● DIRECTIONS FOR THIS TASK:
Retype each entry. Leave every word as it is.
DATASET START
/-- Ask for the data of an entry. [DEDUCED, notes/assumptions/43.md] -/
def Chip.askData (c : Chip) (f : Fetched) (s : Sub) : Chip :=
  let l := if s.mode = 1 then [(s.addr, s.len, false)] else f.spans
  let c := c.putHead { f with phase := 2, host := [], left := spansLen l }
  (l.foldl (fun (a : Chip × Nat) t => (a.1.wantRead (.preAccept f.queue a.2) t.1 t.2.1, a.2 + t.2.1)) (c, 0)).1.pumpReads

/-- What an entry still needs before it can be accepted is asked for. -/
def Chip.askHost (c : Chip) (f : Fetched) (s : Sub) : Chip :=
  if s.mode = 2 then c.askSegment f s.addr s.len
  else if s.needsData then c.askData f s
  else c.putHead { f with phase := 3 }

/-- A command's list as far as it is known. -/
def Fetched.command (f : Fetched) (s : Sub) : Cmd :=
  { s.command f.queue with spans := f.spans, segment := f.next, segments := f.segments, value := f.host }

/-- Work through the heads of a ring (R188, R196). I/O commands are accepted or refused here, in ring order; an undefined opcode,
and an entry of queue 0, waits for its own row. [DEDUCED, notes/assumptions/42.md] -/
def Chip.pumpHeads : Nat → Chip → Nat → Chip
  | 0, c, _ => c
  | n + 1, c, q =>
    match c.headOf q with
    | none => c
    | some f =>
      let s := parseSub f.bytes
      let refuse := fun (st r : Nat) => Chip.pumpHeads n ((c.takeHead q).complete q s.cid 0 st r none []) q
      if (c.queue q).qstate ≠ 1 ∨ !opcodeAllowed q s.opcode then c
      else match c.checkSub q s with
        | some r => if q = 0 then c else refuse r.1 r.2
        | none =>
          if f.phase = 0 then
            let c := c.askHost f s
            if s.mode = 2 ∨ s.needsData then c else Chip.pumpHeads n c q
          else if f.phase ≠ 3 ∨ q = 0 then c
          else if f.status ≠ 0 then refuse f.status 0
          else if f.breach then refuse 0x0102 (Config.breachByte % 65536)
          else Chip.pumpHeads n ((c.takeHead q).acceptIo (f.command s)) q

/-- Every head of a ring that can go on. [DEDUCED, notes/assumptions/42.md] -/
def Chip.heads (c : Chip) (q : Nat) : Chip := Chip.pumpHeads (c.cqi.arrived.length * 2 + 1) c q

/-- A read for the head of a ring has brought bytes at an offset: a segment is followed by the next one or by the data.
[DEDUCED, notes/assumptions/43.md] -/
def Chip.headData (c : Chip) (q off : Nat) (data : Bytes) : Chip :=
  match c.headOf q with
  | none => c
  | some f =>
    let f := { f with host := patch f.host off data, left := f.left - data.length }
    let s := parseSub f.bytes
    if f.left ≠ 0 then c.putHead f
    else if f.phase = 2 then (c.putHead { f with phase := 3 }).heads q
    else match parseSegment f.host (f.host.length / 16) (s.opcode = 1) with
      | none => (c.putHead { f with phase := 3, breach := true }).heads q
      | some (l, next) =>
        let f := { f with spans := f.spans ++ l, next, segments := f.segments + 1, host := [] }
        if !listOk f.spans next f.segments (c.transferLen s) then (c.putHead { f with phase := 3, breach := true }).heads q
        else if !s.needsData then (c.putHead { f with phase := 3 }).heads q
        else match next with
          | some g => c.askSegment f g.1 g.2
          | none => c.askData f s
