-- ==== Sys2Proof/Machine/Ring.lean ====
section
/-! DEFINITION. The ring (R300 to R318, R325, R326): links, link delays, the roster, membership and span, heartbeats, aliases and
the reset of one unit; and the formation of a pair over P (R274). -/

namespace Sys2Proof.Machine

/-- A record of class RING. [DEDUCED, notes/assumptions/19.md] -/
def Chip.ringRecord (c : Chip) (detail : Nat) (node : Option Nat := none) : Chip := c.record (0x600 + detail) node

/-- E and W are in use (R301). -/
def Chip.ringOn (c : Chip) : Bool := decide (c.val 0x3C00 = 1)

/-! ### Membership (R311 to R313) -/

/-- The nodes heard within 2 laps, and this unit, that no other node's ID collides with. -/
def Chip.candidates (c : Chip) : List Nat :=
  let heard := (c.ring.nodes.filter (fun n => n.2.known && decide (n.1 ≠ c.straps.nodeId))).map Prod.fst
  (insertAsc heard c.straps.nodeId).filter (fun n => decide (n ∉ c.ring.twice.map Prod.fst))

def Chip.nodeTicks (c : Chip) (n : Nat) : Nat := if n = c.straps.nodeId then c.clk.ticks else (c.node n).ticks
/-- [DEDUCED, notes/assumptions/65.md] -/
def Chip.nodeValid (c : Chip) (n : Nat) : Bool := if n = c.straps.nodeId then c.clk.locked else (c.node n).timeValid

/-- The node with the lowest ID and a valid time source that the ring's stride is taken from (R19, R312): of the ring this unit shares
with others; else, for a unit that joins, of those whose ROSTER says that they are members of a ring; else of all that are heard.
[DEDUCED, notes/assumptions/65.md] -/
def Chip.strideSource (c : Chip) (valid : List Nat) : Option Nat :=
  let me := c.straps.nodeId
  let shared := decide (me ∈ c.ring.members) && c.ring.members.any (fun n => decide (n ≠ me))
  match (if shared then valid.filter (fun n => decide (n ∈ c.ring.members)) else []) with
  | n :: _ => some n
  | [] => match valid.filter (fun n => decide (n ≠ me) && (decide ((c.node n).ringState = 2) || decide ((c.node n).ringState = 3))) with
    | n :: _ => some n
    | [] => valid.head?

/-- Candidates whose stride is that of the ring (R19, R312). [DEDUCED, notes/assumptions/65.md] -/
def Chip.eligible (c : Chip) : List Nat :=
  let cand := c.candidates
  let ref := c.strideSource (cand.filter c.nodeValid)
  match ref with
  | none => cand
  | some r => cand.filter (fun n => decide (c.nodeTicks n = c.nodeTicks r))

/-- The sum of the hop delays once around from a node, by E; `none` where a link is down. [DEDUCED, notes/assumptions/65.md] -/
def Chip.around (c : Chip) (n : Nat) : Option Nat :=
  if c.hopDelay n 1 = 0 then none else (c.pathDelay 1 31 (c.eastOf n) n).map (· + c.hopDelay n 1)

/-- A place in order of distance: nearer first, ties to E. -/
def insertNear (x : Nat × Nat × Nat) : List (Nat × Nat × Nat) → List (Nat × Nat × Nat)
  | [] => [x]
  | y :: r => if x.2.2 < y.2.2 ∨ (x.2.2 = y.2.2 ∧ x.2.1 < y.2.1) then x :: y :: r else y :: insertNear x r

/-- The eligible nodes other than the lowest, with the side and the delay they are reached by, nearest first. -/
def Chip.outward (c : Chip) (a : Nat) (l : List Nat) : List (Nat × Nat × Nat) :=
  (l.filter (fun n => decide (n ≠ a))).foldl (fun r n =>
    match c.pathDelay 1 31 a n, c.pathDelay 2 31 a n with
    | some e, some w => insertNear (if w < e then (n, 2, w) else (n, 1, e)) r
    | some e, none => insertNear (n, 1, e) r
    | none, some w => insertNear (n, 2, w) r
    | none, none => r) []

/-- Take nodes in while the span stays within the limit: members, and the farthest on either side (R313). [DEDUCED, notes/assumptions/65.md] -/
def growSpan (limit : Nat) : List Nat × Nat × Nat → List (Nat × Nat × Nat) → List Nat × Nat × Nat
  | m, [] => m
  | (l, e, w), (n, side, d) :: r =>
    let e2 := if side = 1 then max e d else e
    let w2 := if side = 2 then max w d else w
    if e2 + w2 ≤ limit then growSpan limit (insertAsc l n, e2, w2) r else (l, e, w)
DATASET END
● WORKED SOLUTION:
/-- Ask for the data of an entry. [DEDUCED, notes/assumptions/43.md] -/
def Chip.askData (c : Chip) (f : Fetched) (s : Sub) : Chip :=
  let l := if s.mode = 1 then [(s.addr, s.len, false)] else f.spans
  let c := c.putHead { f with phase := 2, host := [], left := spansLen l }
  (l.foldl (fun (a : Chip × Nat) t => (a.1.wantRead (.preAccept f.queue a.2) t.1 t.2.1, a.2 + t.2.1)) (c, 0)).1.pumpReads

/-- What an entry still needs before it can be accepted is asked for. -/
def Chip.askHost (c : Chip) (f : Fetched) (s : Sub) : Chip :=
  if s.mode = 2 then c.askSegment f s.addr s.len
  else if s.needsData then c.askData f s
  else c.putHead { f with phase := 3 }

/-- A command's list as far as it is known. -/
def Fetched.command (f : Fetched) (s : Sub) : Cmd :=
  { s.command f.queue with spans := f.spans, segment := f.next, segments := f.segments, value := f.host }

/-- Work through the heads of a ring (R188, R196). I/O commands are accepted or refused here, in ring order; an undefined opcode,
and an entry of queue 0, waits for its own row. [DEDUCED, notes/assumptions/42.md] -/
def Chip.pumpHeads : Nat → Chip → Nat → Chip
  | 0, c, _ => c
  | n + 1, c, q =>
    match c.headOf q with
    | none => c
    | some f =>
      let s := parseSub f.bytes
      let refuse := fun (st r : Nat) => Chip.pumpHeads n ((c.takeHead q).complete q s.cid 0 st r none []) q
      if (c.queue q).qstate ≠ 1 ∨ !opcodeAllowed q s.opcode then c
      else match c.checkSub q s with
        | some r => if q = 0 then c else refuse r.1 r.2
        | none =>
          if f.phase = 0 then
            let c := c.askHost f s
            if s.mode = 2 ∨ s.needsData then c else Chip.pumpHeads n c q
          else if f.phase ≠ 3 ∨ q = 0 then c
          else if f.status ≠ 0 then refuse f.status 0
          else if f.breach then refuse 0x0102 (Config.breachByte % 65536)
          else Chip.pumpHeads n ((c.takeHead q).acceptIo (f.command s)) q

/-- Every head of a ring that can go on. [DEDUCED, notes/assumptions/42.md] -/
def Chip.heads (c : Chip) (q : Nat) : Chip := Chip.pumpHeads (c.cqi.arrived.length * 2 + 1) c q

/-- A read for the head of a ring has brought bytes at an offset: a segment is followed by the next one or by the data.
[DEDUCED, notes/assumptions/43.md] -/
def Chip.headData (c : Chip) (q off : Nat) (data : Bytes) : Chip :=
  match c.headOf q with
  | none => c
  | some f =>
    let f := { f with host := patch f.host off data, left := f.left - data.length }
    let s := parseSub f.bytes
    if f.left ≠ 0 then c.putHead f
    else if f.phase = 2 then (c.putHead { f with phase := 3 }).heads q
    else match parseSegment f.host (f.host.length / 16) (s.opcode = 1) with
      | none => (c.putHead { f with phase := 3, breach := true }).heads q
      | some (l, next) =>
        let f := { f with spans := f.spans ++ l, next, segments := f.segments + 1, host := [] }
        if !listOk f.spans next f.segments (c.transferLen s) then (c.putHead { f with phase := 3, breach := true }).heads q
        else if !s.needsData then (c.putHead { f with phase := 3 }).heads q
        else match next with
          | some g => c.askSegment f g.1 g.2
          | none => c.askData f s
-- ==== Sys2Proof/Machine/Ring.lean ====
section
/-! DEFINITION. The ring (R300 to R318, R325, R326): links, link delays, the roster, membership and span, heartbeats, aliases and
the reset of one unit; and the formation of a pair over P (R274). -/

namespace Sys2Proof.Machine

/-- A record of class RING. [DEDUCED, notes/assumptions/19.md] -/
def Chip.ringRecord (c : Chip) (detail : Nat) (node : Option Nat := none) : Chip := c.record (0x600 + detail) node

/-- E and W are in use (R301). -/
def Chip.ringOn (c : Chip) : Bool := decide (c.val 0x3C00 = 1)

/-! ### Membership (R311 to R313) -/

/-- The nodes heard within 2 laps, and this unit, that no other node's ID collides with. -/
def Chip.candidates (c : Chip) : List Nat :=
  let heard := (c.ring.nodes.filter (fun n => n.2.known && decide (n.1 ≠ c.straps.nodeId))).map Prod.fst
  (insertAsc heard c.straps.nodeId).filter (fun n => decide (n ∉ c.ring.twice.map Prod.fst))

def Chip.nodeTicks (c : Chip) (n : Nat) : Nat := if n = c.straps.nodeId then c.clk.ticks else (c.node n).ticks
/-- [DEDUCED, notes/assumptions/65.md] -/
def Chip.nodeValid (c : Chip) (n : Nat) : Bool := if n = c.straps.nodeId then c.clk.locked else (c.node n).timeValid

/-- The node with the lowest ID and a valid time source that the ring's stride is taken from (R19, R312): of the ring this unit shares
with others; else, for a unit that joins, of those whose ROSTER says that they are members of a ring; else of all that are heard.
[DEDUCED, notes/assumptions/65.md] -/
def Chip.strideSource (c : Chip) (valid : List Nat) : Option Nat :=
  let me := c.straps.nodeId
  let shared := decide (me ∈ c.ring.members) && c.ring.members.any (fun n => decide (n ≠ me))
  match (if shared then valid.filter (fun n => decide (n ∈ c.ring.members)) else []) with
  | n :: _ => some n
  | [] => match valid.filter (fun n => decide (n ≠ me) && (decide ((c.node n).ringState = 2) || decide ((c.node n).ringState = 3))) with
    | n :: _ => some n
    | [] => valid.head?

/-- Candidates whose stride is that of the ring (R19, R312). [DEDUCED, notes/assumptions/65.md] -/
def Chip.eligible (c : Chip) : List Nat :=
  let cand := c.candidates
  let ref := c.strideSource (cand.filter c.nodeValid)
  match ref with
  | none => cand
  | some r => cand.filter (fun n => decide (c.nodeTicks n = c.nodeTicks r))

/-- The sum of the hop delays once around from a node, by E; `none` where a link is down. [DEDUCED, notes/assumptions/65.md] -/
def Chip.around (c : Chip) (n : Nat) : Option Nat :=
  if c.hopDelay n 1 = 0 then none else (c.pathDelay 1 31 (c.eastOf n) n).map (· + c.hopDelay n 1)

/-- A place in order of distance: nearer first, ties to E. -/
def insertNear (x : Nat × Nat × Nat) : List (Nat × Nat × Nat) → List (Nat × Nat × Nat)
  | [] => [x]
  | y :: r => if x.2.2 < y.2.2 ∨ (x.2.2 = y.2.2 ∧ x.2.1 < y.2.1) then x :: y :: r else y :: insertNear x r

/-- The eligible nodes other than the lowest, with the side and the delay they are reached by, nearest first. -/
def Chip.outward (c : Chip) (a : Nat) (l : List Nat) : List (Nat × Nat × Nat) :=
  (l.filter (fun n => decide (n ≠ a))).foldl (fun r n =>
    match c.pathDelay 1 31 a n, c.pathDelay 2 31 a n with
    | some e, some w => insertNear (if w < e then (n, 2, w) else (n, 1, e)) r
    | some e, none => insertNear (n, 1, e) r
    | none, some w => insertNear (n, 2, w) r
    | none, none => r) []

/-- Take nodes in while the span stays within the limit: members, and the farthest on either side (R313). [DEDUCED, notes/assumptions/65.md] -/
def growSpan (limit : Nat) : List Nat × Nat × Nat → List (Nat × Nat × Nat) → List Nat × Nat × Nat
  | m, [] => m
  | (l, e, w), (n, side, d) :: r =>
    let e2 := if side = 1 then max e d else e
    let w2 := if side = 2 then max w d else w
    if e2 + w2 ≤ limit then growSpan limit (insertAsc l n, e2, w2) r else (l, e, w)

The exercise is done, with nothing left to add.